In both scenarios, the pump beam generates a new laser beam in the pumped crystal, because a resonator exists in both cases. It's just that the resonator is less obvious in the end-pumped configuration, consisting of coatings on the end(s) of at least one crystal. But they are both lasers in the sense that the YAG/YVO4 is generating its own gain with its own mode structure.

The reason end-pumping usually involves bonded crystals with funny coatings, is simply that you're sending the pump beam into one of the crystal faces - so it needs to be anti-reflection (AR) @ the pump wavelength, but high-reflection (HR) at the wavelength(s) for which you are trying to achieve amplification. This is more complicated if you are frequency doubling, because you're dealing with 3 frequencies at a single face (pump, gain, doubled). The output face of the end-pumped crystal will tend to have the SHG crystal bonded onto it - simply because it can - removes alignment as a fabrication issue.
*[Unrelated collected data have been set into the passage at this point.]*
-- ==== Sys2Proof/Laws/KeepDevice.lean ====
section
/-!
SUPPORT. Sys2Proof/Laws/KeepDevice.lean: one lemma for each function on states of resets, power, windows, commands, self-test, memory errors: it keeps what `Keep` says.
-/

-- One theorem after the other: side by side, their proofs would hold threads and memory together.
set_option Elab.async false
set_option linter.unusedTactic false
set_option linter.unreachableTactic false

namespace Sys2Proof.Machine

variable {b : Bool} {s0 : State}

/-! ### Reset -/

theorem ringHostReset_keep {x0 x1} (h0 : Keep b s0 x0) : Keep b s0 (ringHostReset x0 x1) := by
  unfold ringHostReset
  repeat' (first
    | (with_reducible assumption)
    | (with_reducible apply Keep.ite <;> with_reducible intro _)
    | (with_reducible apply clearPointers_keep)
    | (with_reducible apply discardRecords_keep)
    | (with_reducible apply State.setFld_keep)
    | (with_reducible apply State.setRing_keep)
    | (with_reducible intro _)
    | (extract_lets)
    | (with_reducible apply Keep.mk; with_reducible first | apply Kept.of | (apply Kept.send; apply Kept.of)))

theorem evrHostReset_keep {x0} (h0 : Keep b s0 x0) : Keep b s0 (evrHostReset x0) := by
  unfold evrHostReset
  repeat' (first
    | (with_reducible assumption)
    | (with_reducible apply Keep.ite <;> with_reducible intro _)
    | (with_reducible apply State.setReg_keep)
    | (with_reducible apply State.setFld_keep)
    | (with_reducible intro _)
    | (extract_lets)
    | (with_reducible apply Keep.mk; with_reducible first | apply Kept.of | (apply Kept.send; apply Kept.of)))

theorem hostReset_keep {x0} (h0 : Keep b s0 x0) : Keep b s0 (hostReset x0) := by
  unfold hostReset
  repeat' (first
    | (with_reducible assumption)
    | (with_reducible apply Keep.ite <;> with_reducible intro _)
    | (with_reducible apply evrHostReset_keep)
    | (with_reducible apply ringHostReset_keep)
    | (with_reducible apply setHrxCount_keep)
    | (with_reducible apply hrxHostReset_keep)
    | (with_reducible apply setCause_keep)
    | (with_reducible apply Keep.foldl <;> [intro _ _ _; skip])
    | (with_reducible intro _)
    | (extract_lets)
    | (with_reducible apply Keep.mk; with_reducible first | apply Kept.of | (apply Kept.send; apply Kept.of)))

theorem execPerstNAssert_keep {x0} (h0 : Keep b s0 x0) : KeepR b s0 (execPerstNAssert x0) := by
  unfold execPerstNAssert
  repeat' (first
    | (with_reducible assumption)
    | (with_reducible apply KeepR.next)
    | (with_reducible apply KeepR.ite <;> with_reducible intro _)
    | (with_reducible apply Keep.ite <;> with_reducible intro _)
    | (with_reducible apply State.setFld_keep)
    | (with_reducible apply hostReset_keep)
    | (with_reducible apply linkChange_keep)
    | (with_reducible intro _)
    | (extract_lets)
    | split
    | (with_reducible apply Keep.mk; with_reducible first | apply Kept.of | (apply Kept.send; apply Kept.of)))

theorem execPerstNRelease_keep {x0} (h0 : Keep b s0 x0) : KeepR b s0 (execPerstNRelease x0) := by
  unfold execPerstNRelease
  repeat' (first
    | (with_reducible assumption)
    | (with_reducible apply KeepR.next)
    | (with_reducible apply KeepR.ite <;> with_reducible intro _)
    | (with_reducible apply Keep.ite <;> with_reducible intro _)
    | (with_reducible apply State.setFld_keep)
    | (with_reducible intro _)
    | (extract_lets)
    | split
    | (with_reducible apply Keep.mk; with_reducible first | apply Kept.of | (apply Kept.send; apply Kept.of)))

theorem execFunctionLevelReset_keep {x0} (h0 : Keep b s0 x0) : KeepR b s0 (execFunctionLevelReset x0) := by
  unfold execFunctionLevelReset
  repeat' (first
    | (with_reducible assumption)
    | (with_reducible apply KeepR.next)
    | (with_reducible apply KeepR.ite <;> with_reducible intro _)
    | (with_reducible apply Keep.ite <;> with_reducible intro _)
    | (with_reducible apply hostReset_keep)
    | (with_reducible intro _)
    | split)

theorem keptDram_keep {x0} (h0 : Keep b s0 x0) : Keep b s0 (keptDram x0) := by
  unfold keptDram
  repeat' (first
    | (with_reducible assumption)
    | (with_reducible apply Keep.ite <;> with_reducible intro _)
    | (with_reducible apply State.ramClear_keep)
    | (with_reducible intro _))

theorem showPins_keep {x0 x1} (h1 : Keep b s0 x1) : Keep b s0 (showPins x0 x1) := by
  unfold showPins
  repeat' (first
    | (with_reducible assumption)
    | (with_reducible apply Keep.ite <;> with_reducible intro _)
    | (with_reducible apply State.setFld_keep)
    | (with_reducible apply Keep.foldl <;> [intro _ _ _; skip])
    | (with_reducible intro _)
    | (extract_lets))

theorem keepImages_keep {x0 x1} (h1 : Keep b s0 x1) : Keep b s0 (keepImages x0 x1) := by
  unfold keepImages
  repeat' (first
    | (with_reducible assumption)
    | (with_reducible apply Keep.ite <;> with_reducible intro _)
    | (with_reducible apply State.setReg_keep)
    | (with_reducible apply refreshSessions_keep)
    | (with_reducible apply State.setFld_keep)
    | (with_reducible apply Keep.foldl <;> [intro _ _ _; skip])
    | (with_reducible intro _)
    | (extract_lets)
    | (dsimp +zetaDelta only)
    | (with_reducible apply Keep.mk; with_reducible first | apply Kept.of | (apply Kept.send; apply Kept.of)))

theorem resetEffects_keep {x0 x1 x2} (hx : x1 ≠ 0 ∨ b = false) (h0 : Keep b s0 x0) : Keep b s0 (resetEffects x0 x1 x2) := by
  unfold resetEffects
  extract_lets power watch seen aon r d bt t1 t2 t3 t4
  have hk : Keep b s0 (keptDram x0) := keptDram_keep h0
  have h1 : Keep b s0 t1 := by
    refine Keep.mk { Kept.of h0 with regs := fun w => Tbl.wf_filter _ _ (h0.regs w), dram := fun w => ?_, latch := fun hb hl => ?_ }
    · split
      · exact hk.dram w
      · rfl
    · have hp : power = false := by
        rcases hx with hx | hx
        · simpa [power] using hx
        · rw [hx] at hb; cases hb
      have := h0.latch hb hl
      simp [hp, this]
  have h2 : Keep b s0 t2 := State.setFld_keep (State.setFld_keep h1)
  have h3 : Keep b s0 t3 := State.setReg_keep (State.setReg_keep h2)
  have h4 : Keep b s0 t4 := Keep.ite (fun _ => keepImages_keep h3) (fun _ => h3)
  exact showPins_keep (ageShown_keep h4)

theorem enterReset_keep {x0 x1} (hx : x1 ≠ 0 ∨ b = false) (h0 : Keep b s0 x0) : Keep b s0 (enterReset x0 x1) := resetEffects_keep hx h0

theorem aonReports_keep {x0} (h0 : Keep b s0 x0) : Keep b s0 (aonReports x0) := by
  unfold aonReports
  repeat' (first
    | (with_reducible assumption)
    | (with_reducible apply Keep.ite <;> with_reducible intro _)
    | (with_reducible apply setCause_keep)
    | (with_reducible apply State.event_keep)
    | (with_reducible apply Keep.foldl <;> [intro _ _ _; skip])
    | (with_reducible intro _)
    | (extract_lets)
    | split
    | (with_reducible apply Keep.mk; with_reducible first | apply Kept.of | (apply Kept.send; apply Kept.of)))

theorem enterBoot_keep {x0} (h0 : Keep b s0 x0) : Keep b s0 (enterBoot x0) := by
  unfold enterBoot
  repeat' (first
    | (with_reducible assumption)
    | (with_reducible apply Keep.ite <;> with_reducible intro _)
    | (with_reducible apply aonReports_keep)
    | (with_reducible apply State.event_keep)
    | (with_reducible intro _)
    | (extract_lets)
    | (with_reducible apply Keep.mk; with_reducible first | apply Kept.of | (apply Kept.send; apply Kept.of))
    | (with_reducible apply Keep.mk; apply Kept.of))

theorem resetRelease_keep {x0} (h0 : Keep b s0 x0) : Keep b s0 (resetRelease x0) := by
  unfold resetRelease
  repeat' (first
    | (with_reducible assumption)
    | (with_reducible apply Keep.ite <;> with_reducible intro _)
    | (with_reducible apply State.setFld_keep)
    | (with_reducible apply enterBoot_keep)
    | (with_reducible intro _)
    | split
    | (with_reducible apply Keep.mk; with_reducible first | apply Kept.of | (apply Kept.send; apply Kept.of))
    | (with_reducible apply Keep.mk; apply Kept.of))

theorem execResetRelease_keep {x0 x1} (h1 : Keep b s0 x1) : KeepR b s0 (execResetRelease x0 x1) := by
  unfold execResetRelease
  repeat' (first
    | (with_reducible assumption)
    | (with_reducible apply KeepR.next)
    | (with_reducible apply KeepR.ite <;> with_reducible intro _)
    | (with_reducible apply Keep.ite <;> with_reducible intro _)
    | (with_reducible apply resetRelease_keep)
    | (with_reducible apply State.setFld_keep)
    | (with_reducible intro _)
    | (extract_lets)
    | split
    | (with_reducible apply Keep.mk; with_reducible first | apply Kept.of | (apply Kept.send; apply Kept.of)))

theorem execPowerOnReset_keep {x0} (h0 : Keep false s0 x0) : KeepR false s0 (execPowerOnReset x0) := KeepR.next (enterReset_keep (.inr rfl) h0)

theorem execPinReset_keep {x0} (h0 : Keep b s0 x0) : KeepR b s0 (execPinReset x0) := KeepR.next (enterReset_keep (.inl (by decide)) h0)

theorem execSysWatchdogExpiry_keep {x0} (h0 : Keep b s0 x0) : KeepR b s0 (execSysWatchdogExpiry x0) :=
  KeepR.next (Keep.ite (fun _ => enterReset_keep (.inl (by decide)) h0) (fun _ => h0))

theorem execJtagReset_keep {x0} (h0 : Keep b s0 x0) : KeepR b s0 (execJtagReset x0) := KeepR.next (enterReset_keep (.inl (by decide)) h0)

theorem execBrownOut_keep {x0} (h0 : Keep b s0 x0) : KeepR b s0 (execBrownOut x0) :=
  KeepR.next (Keep.ite (fun _ => enterReset_keep (.inl (by decide)) h0) (fun _ => h0))

theorem resetCtrlWrite_keep {x0 x1 x2} (h0 : Keep b s0 x0) : Keep b s0 (resetCtrlWrite x0 x1 x2) := by
  unfold resetCtrlWrite
  repeat' (first
    | (with_reducible assumption)
    | (with_reducible apply Keep.ite <;> with_reducible intro _)
    | (with_reducible apply recordErr_keep)
    | (with_reducible intro _)
    | split
    | (with_reducible apply Keep.mk; with_reducible first | apply Kept.of | (apply Kept.send; apply Kept.of))
    | (with_reducible apply Keep.mk; apply Kept.of))

theorem execResetCtrlWrite_keep {x0 x1 x2} (h2 : Keep b s0 x2) : KeepR b s0 (execResetCtrlWrite x0 x1 x2) := by
  unfold execResetCtrlWrite
  repeat' (first
    | (with_reducible assumption)
    | (with_reducible apply KeepR.next)
    | (with_reducible apply KeepR.ite <;> with_reducible intro _)
    | (with_reducible apply Keep.ite <;> with_reducible intro _)
    | (with_reducible apply gateWrite_keep)
    | (with_reducible apply resetCtrlWrite_keep)
    | (with_reducible intro _))

theorem execSoftwareReset_keep {x0} (h0 : Keep b s0 x0) : KeepR b s0 (execSoftwareReset x0) :=
  KeepR.next (Keep.ite (fun _ => enterReset_keep (.inl (by decide)) h0) (fun _ => h0))

theorem tamperReplace_keep {x0 x1} (h0 : Keep b s0 x0) : Keep b s0 (tamperReplace x0 x1) := by
  unfold tamperReplace
  repeat' (first
    | (with_reducible assumption)
    | (with_reducible apply Keep.ite <;> with_reducible intro _)
    | (with_reducible apply endReplace_keep)
    | (with_reducible apply State.setSlot_keep)
    | (with_reducible apply dropReplace_keep)
    | (with_reducible intro _)
    | (extract_lets)
    | split
    | (with_reducible apply Keep.mk; with_reducible first | apply Kept.of | (apply Kept.send; apply Kept.of)))

theorem tamperCommands_keep {x0} (h0 : Keep b s0 x0) : Keep b s0 (tamperCommands x0) := by
  unfold tamperCommands
  repeat' (first
    | (with_reducible assumption)
    | (with_reducible apply Keep.ite <;> with_reducible intro _)
    | (with_reducible apply finish_keep)
    | (with_reducible apply Keep.foldl <;> [intro _ _ _; skip])
    | (with_reducible intro _)
    | split
    | (with_reducible apply Keep.mk; with_reducible first | apply Kept.of | (apply Kept.send; apply Kept.of)))

theorem clearKeys_keep {x0} (h0 : Keep b s0 x0) : Keep b s0 (clearKeys x0) := by
  unfold clearKeys
  repeat' (first
    | (with_reducible assumption)
    | (with_reducible apply Keep.ite <;> with_reducible intro _)
    | (with_reducible intro _)
    | (extract_lets)
    | split
    | (dsimp +zetaDelta only)
    | (with_reducible apply Keep.mk; with_reducible first | apply Kept.of | (apply Kept.send; apply Kept.of)))

theorem tamperQueue_keep {x0 x1} (h0 : Keep b s0 x0) : Keep b s0 (tamperQueue x0 x1) := by
  unfold tamperQueue
  repeat' (first
    | (with_reducible assumption)
    | (with_reducible apply Keep.ite <;> with_reducible intro _)
    | (with_reducible apply State.putItems_keep)
    | (with_reducible apply freeItem_keep)
    | (with_reducible apply placeMarker_keep)
    | (with_reducible apply Keep.foldl <;> [intro _ _ _; skip])
    | (with_reducible intro _)
    | (extract_lets)
    | split
    | (dsimp +zetaDelta only)
    | (with_reducible apply Keep.mk; with_reducible first | apply Kept.of | (apply Kept.send; apply Kept.of)))

theorem tamperLane_keep {x0 x1} (h0 : Keep b s0 x0) : Keep b s0 (tamperLane x0 x1) := by
  unfold tamperLane
  repeat' (first
    | (with_reducible assumption)
    | (with_reducible apply Keep.ite <;> with_reducible intro _)
    | (with_reducible apply State.send_keep)
    | (with_reducible apply toOff_keep)
    | (with_reducible apply State.setLane_keep)
    | (with_reducible intro _)
    | (extract_lets)
    | split
    | (dsimp +zetaDelta only)
    | (with_reducible apply Keep.mk; with_reducible first | apply Kept.of | (apply Kept.send; apply Kept.of)))

theorem bistEnds_keep {x0 x1} (h0 : Keep b s0 x0) : Keep b s0 (bistEnds x0 x1) := by
  unfold bistEnds
  repeat' (first
    | (with_reducible assumption)
    | (with_reducible apply Keep.ite <;> with_reducible intro _)
    | (with_reducible apply State.setFld_keep)
    | (with_reducible apply setCause_keep)
    | (with_reducible apply State.event_keep)
    | (with_reducible apply startFetch_keep)
    | (with_reducible apply Keep.foldl <;> [intro _ _ _; skip])
    | (with_reducible intro _)
    | (extract_lets)
    | split
    | (with_reducible apply Keep.mk; with_reducible first | apply Kept.of | (apply Kept.send; apply Kept.of)))

theorem bistAbandon_keep {x0} (h0 : Keep b s0 x0) : Keep b s0 (bistAbandon x0) := by
  unfold bistAbandon
  repeat' (first
    | (with_reducible assumption)
    | (with_reducible apply Keep.ite <;> with_reducible intro _)
    | (with_reducible apply bistEnds_keep)
    | (with_reducible intro _)
    | (extract_lets)
    | split
    | (dsimp +zetaDelta only)
    | (with_reducible apply Keep.mk; with_reducible first | apply Kept.of | (apply Kept.send; apply Kept.of)))

theorem enterSecureHold_keep {x0} (h0 : Keep b s0 x0) : Keep b s0 (enterSecureHold x0) := by
  unfold enterSecureHold
  extract_lets s1 s2 s3 s4 g d r p t s5 s6 s7
  have h1 : Keep b s0 s1 := Keep.foldl (fun _ _ h => tamperReplace_keep h) h0
  have h2 : Keep b s0 s2 := by
    unfold s2
    split
    · exact endJob_keep h1
    · exact h1
  have h3 : Keep b s0 s3 := tamperCommands_keep h2
  have h4 : Keep b s0 s4 := destroyMask_keep (clearKeys_keep (bistAbandon_keep h3))
  clear_value s4
  have h5 : Keep b s0 s5 := Kept.latched (State.setFld_keep (x1 := F.SYS_STATUS_DEV_STATE) (x2 := 4) h4)
  have h6 : Keep b s0 s6 := Keep.foldl (fun _ _ h => tamperLane_keep h) (forceEnds_keep h5)
  have h7 : Keep b s0 s7 := Keep.foldl (fun _ _ h => tamperQueue_keep h) h6
  exact State.setFld_keep h7

theorem tamperRecord_keep {x0 x1 x2} (h0 : Keep b s0 x0) : Keep b s0 (tamperRecord x0 x1 x2) := by
  unfold tamperRecord
  repeat' (first
    | (with_reducible assumption)
    | (with_reducible apply Keep.ite <;> with_reducible intro _)
    | (with_reducible intro _)
    | (extract_lets)
    | split
    | (dsimp +zetaDelta only)
    | (with_reducible apply Keep.mk; with_reducible first | apply Kept.of | (apply Kept.send; apply Kept.of)))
The SHG crystal carries the 'output mirror' or OC coating, which is also multi-wavelength. It's a very small fairly complicated sandwich.

Generally, end-pumped crystals are fabricated to be exactly what they are going to be used for - it's not easy to adapt them or hack your own layout. (On this subject, I do know somebody who grew their own SHG crystal in a jam jar from phosphate/fertiliser and got green light out of it :-)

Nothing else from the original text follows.